(Dataset entries)
theorem execAuxFaultClr_ok {s0 : State} {E W : Nat} {rq c s} (hE : sub 1611137538 E = true) (hW : sub 77467496342607257689677575160090356229891173784876705384919787100293328382704227639917264085795007742376524785989686657152 W = true) (h : Ok E W s0 s) :
    OkOut E W s0 (execAuxFaultClr rq c s) := by
  unfold execAuxFaultClr
  repeat' first
    | exact sub_trans rfl hE | exact sub_trans rfl hW | exact sub_bit hW rfl | with_reducible first | assumption | apply okOut_next | apply okOut_fault | apply State.write_ok | apply State.auxClear_ok
    | intro _
    | dsimp only
    | with_reducible apply ok_ite
    | split

theorem execOpenCoil_ok {s0 : State} {E W : Nat} {c coil s} (hE : sub 536871426 E = true) (hW : sub 77133026124431533226014180432375804921065743701574056094466048 W = true) (h : Ok E W s0 s) :
    OkOut E W s0 (execOpenCoil c coil s) := by
  unfold execOpenCoil
  repeat' first
    | exact sub_trans rfl hE | exact sub_trans rfl hW | exact sub_bit hW rfl | with_reducible first | assumption | apply okOut_next | apply okOut_fault | apply State.setCoil_ok | apply State.on_ok | apply State.raiseSt_ok | apply ws_f_AUX_STP_STATUS_OPEN_A | apply ws_f_AUX_STP_STATUS_OPEN_B
    | intro _
    | dsimp only
    | with_reducible apply ok_ite
    | split

theorem execAuxEvalInterval_ok {s0 : State} {E W : Nat} {c s} (hE : sub 1899516418 E = true) (hW : sub 1255338848355943999476252088746034230463903515027272305176538577658830396765789411414622620067613107222892060323970520860915834136653601912524703734175711078245168319207551287768065197778948700548506845312 W = true) (h : Ok E W s0 s) :
    OkOut E W s0 (execAuxEvalInterval c s) := by
  unfold execAuxEvalInterval
  repeat' first
    | exact sub_trans rfl hE | exact sub_trans rfl hW | exact sub_bit hW rfl | with_reducible first | assumption | apply okOut_next | apply okOut_fault | apply State.auxEvaluate_ok | apply State.setAux_ok
    | intro _
    | dsimp only
    | with_reducible apply ok_ite
    | split

theorem execAdcConversionDone_ok {s0 : State} {E W : Nat} {cl code s} (hE : sub 1614303746 E = true) (hW : sub 1224720827664335617602385987214491705952321107045573475637076125056164809698987380139168186799908171915521715740070333479521352407942198759457807960657601865457594058385861985935654810859519363749249156 W = true) (h : Ok E W s0 s) :
    OkOut E W s0 (execAdcConversionDone cl code s) := by
  unfold execAdcConversionDone
  repeat' first
    | exact sub_trans rfl hE | exact sub_trans rfl hW | exact sub_bit hW rfl | with_reducible first | assumption | apply okOut_next | apply okOut_fault | apply State.off_ok | apply State.setAdc_ok | apply State.wr_ok | apply State.p_ok | apply State.adcReference_ok | apply State.adcCurrent_ok | apply State.setCoil_ok | apply State.cycleEnd_ok | apply State.adcStart_ok | apply ws_f_AUX_ADC_RES_RESULT | apply ws_f_AUX_CL_ADC_STATUS_BUSY | apply ws_r_AUX_ADC_STAMP | apply wrF_of_wr
    | intro _
    | dsimp only
    | with_reducible apply ok_ite
    | split

theorem execAuxSample_ok {s0 : State} {E W : Nat} {c s} (hE : sub 1899516674 E = true) (hW : sub 1255338848355943999476252088746034230463903515027272305176538577658830396765789411414622620067613107222892060323970520860915834136653601912524703734175711078245168319207551287768065197778948700548506845312 W = true) (h : Ok E W s0 s) :
    OkOut E W s0 (execAuxSample c s) := by
  unfold execAuxSample
  repeat' first
    | exact sub_trans rfl hE | exact sub_trans rfl hW | exact sub_bit hW rfl | with_reducible first | assumption | apply okOut_next | apply okOut_fault | apply State.act_ok | apply State.adcAsk_ok | apply State.auxEvaluate_ok
    | intro _
    | dsimp only
    | with_reducible apply ok_ite
    | split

■ Work required ■
Extract the lines above, from the first one through the one containing "OkOut E W s0 (execOpenCoil", and return only those, unchanged.

■ Answer for this exercise ■
theorem execAuxFaultClr_ok {s0 : State} {E W : Nat} {rq c s} (hE : sub 1611137538 E = true) (hW : sub 77467496342607257689677575160090356229891173784876705384919787100293328382704227639917264085795007742376524785989686657152 W = true) (h : Ok E W s0 s) :
    OkOut E W s0 (execAuxFaultClr rq c s) := by
  unfold execAuxFaultClr
  repeat' first
    | exact sub_trans rfl hE | exact sub_trans rfl hW | exact sub_bit hW rfl | with_reducible first | assumption | apply okOut_next | apply okOut_fault | apply State.write_ok | apply State.auxClear_ok
    | intro _
    | dsimp only
    | with_reducible apply ok_ite
    | split

theorem execOpenCoil_ok {s0 : State} {E W : Nat} {c coil s} (hE : sub 536871426 E = true) (hW : sub 77133026124431533226014180432375804921065743701574056094466048 W = true) (h : Ok E W s0 s) :
    OkOut E W s0 (execOpenCoil c coil s) := by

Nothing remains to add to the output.